— Сколько пройдёт времени, прежде чем тело моего отца прибудет в Истанбул?
— Ещё шесть недель по меньшей мере, о падишах.
— Шесть недель... — протянул Селим. — А ты будешь хранить этот секрет шесть недель, Хоук-паша?
— Это мой долг, о падишах.
— Да, — согласился Селим. — Везир принял правильное решение. Я очень доволен. Теперь ступай домой... и храни эту тайну.
Селим был скорее ошеломлён, чем обрадован, той новостью, что он теперь верховный правитель Османской империи. По натуре он был очень осторожным человеком. Энтони подозревал, что вскоре Селим поведает обо всём Наси, но еврей умел хранить секреты, и жизнь в Истанбуле текла по-прежнему до приезда армии с телом Сулеймана.
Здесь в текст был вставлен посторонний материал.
-- ==== Sys2Proof/Machine/ThreeOperand.lean ====
section
/-! DEFINITION. The three-operand register-type instructions (42_three_operand_register.md R170 to R181). -/

namespace Sys2Proof.Machine

/-- The shape of the three-operand instructions that cannot trap (42_three_operand_register.md R170). -/
def computeBinary (rd rs rt : Reg) (f : Word → Word → Word) (s : State) : Result State :=
  reading s rs <| reading s rt <| .next (s.setX rd (f (s.x rs) (s.x rt))).retire

/-- ADD (42_three_operand_register.md R171). -/
def execAdd (rd rs rt : Reg) (s : State) : Result State :=
  reading s rs <| reading s rt <| writeOrOverflow rd (addTrapping (s.x rs) (s.x rt)) s

/-- SUB (42_three_operand_register.md R173). -/
def execSub (rd rs rt : Reg) (s : State) : Result State :=
  reading s rs <| reading s rt <| writeOrOverflow rd (subTrapping (s.x rs) (s.x rt)) s

/-- ADDU (42_three_operand_register.md R172). -/
def execAddu (rd rs rt : Reg) (s : State) : Result State :=
  computeBinary rd rs rt (fun a b => a + b) s

/-- SUBU (42_three_operand_register.md R174). -/
def execSubu (rd rs rt : Reg) (s : State) : Result State :=
  computeBinary rd rs rt (fun a b => a - b) s

/-- SLT (42_three_operand_register.md R175). -/
def execSlt (rd rs rt : Reg) (s : State) : Result State :=
  computeBinary rd rs rt (fun a b => setLessSigned a b) s

/-- SLTU (42_three_operand_register.md R176). -/
def execSltu (rd rs rt : Reg) (s : State) : Result State :=
  computeBinary rd rs rt (fun a b => setLessUnsigned a b) s

/-- AND (42_three_operand_register.md R177). -/
def execAnd (rd rs rt : Reg) (s : State) : Result State :=
  computeBinary rd rs rt (fun a b => a &&& b) s

/-- OR (42_three_operand_register.md R178). -/
def execOr (rd rs rt : Reg) (s : State) : Result State :=
  computeBinary rd rs rt (fun a b => a ||| b) s

/-- XOR (42_three_operand_register.md R179). -/
def execXor (rd rs rt : Reg) (s : State) : Result State :=
  computeBinary rd rs rt (fun a b => a ^^^ b) s

/-- NOR (42_three_operand_register.md R180). -/
def execNor (rd rs rt : Reg) (s : State) : Result State :=
  computeBinary rd rs rt (fun a b => ~~~(a ||| b)) s

end Sys2Proof.Machine
end

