/-! ## The checks of step S6, taken from HazardFree -/

theorem HazardFree.reads {i : Instr} {s : State} {r : Reg} (h : HazardFree i s) (hr : r ∈ delayedSources i) :
    s.ld ≠ some r := h.1 r hr

/-! ## The two shapes -/

theorem computeUnary_computes {i : Instr} {s : State} {rd rs : Reg} {f : Word → Word} (h : s.ld ≠ some rs)
    (hexec : exec i s = computeUnary rd rs f s) : Computes i s rd (f (s.x rs)) :=
  computes_of (hexec.trans (computeUnary_run h))

theorem computeBinary_computes {i : Instr} {s : State} {rd rs rt : Reg} {f : Word → Word → Word} (h : s.ld ≠ some rs)
    (h' : s.ld ≠ some rt) (hexec : exec i s = computeBinary rd rs rt f s) : Computes i s rd (f (s.x rs) (s.x rt)) :=
  computes_of (hexec.trans (computeBinary_run h h'))

/-! ## Immediates -/

theorem signExtImm_toInt (imm : Half) : (signExtImm imm).toInt = imm.toInt :=
  BitVec.toInt_signExtend_of_le (by decide)

theorem zeroExtImm_eq_append (imm : Half) : zeroExtImm imm = 0#16 ++ imm := by
  apply BitVec.eq_of_toNat_eq
  have := imm.isLt
  rw [zeroExtImm, BitVec.toNat_setWidth, toNat_append_add, BitVec.toNat_ofNat]
  omega

/-- Settles O17: each immediate form is one function of its source. -/
theorem immediateResults : Obligations.ImmediateResults := by
  intro rt rs imm s
  rw [← signExtImm_toInt, ← zeroExtImm_eq_append]
  refine ⟨fun h => ?_, fun h => ?_, fun h => ?_, fun h => ?_, fun h => ?_, fun h => ?_, computes_of rfl⟩
  all_goals have hrs : s.ld ≠ some rs := h.reads (by simp [delayedSources])
  · exact computeUnary_computes hrs (exec_addiu rt rs imm s)
  · exact computeUnary_computes hrs (exec_slti rt rs imm s)
  · exact computeUnary_computes hrs (exec_sltiu rt rs imm s)
  · exact computeUnary_computes hrs (exec_andi rt rs imm s)
  · exact computeUnary_computes hrs (exec_ori rt rs imm s)
  · exact computeUnary_computes hrs (exec_xori rt rs imm s)

/-- Settles O18: each three-operand form is one function of its two sources. -/
theorem threeOperandResults : Obligations.ThreeOperandResults := fun rd rs rt s hrs hrt =>
  ⟨computeBinary_computes hrs hrt (exec_addu rd rs rt s), computeBinary_computes hrs hrt (exec_subu rd rs rt s),
    computeBinary_computes hrs hrt (exec_slt rd rs rt s), computeBinary_computes hrs hrt (exec_sltu rd rs rt s),
    computeBinary_computes hrs hrt (exec_and rd rs rt s), computeBinary_computes hrs hrt (exec_or rd rs rt s),
    computeBinary_computes hrs hrt (exec_xor rd rs rt s), computeBinary_computes hrs hrt (exec_nor rd rs rt s)⟩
Мать Энтони и его жена радовались возвращению Энтони живым и невредимым; мальчики были, ещё слишком маленькими, чтобы оценить его присутствие. Женщин заинтересовало, почему Энтони так рано вернулся, но он отказался довериться им. Барбара была очень раздражена, что её муж всё ещё не полностью доверяет ей.
Переход прав от Сулеймана к Селиму был самым спокойным во всей истории османцев. Не было и намёка на восстание или недовольство где-нибудь в империи, как бы паши ни скорбели о смерти хозяина. Даже янычары казались счастливыми от того, что ими будет командовать молодой хозяин.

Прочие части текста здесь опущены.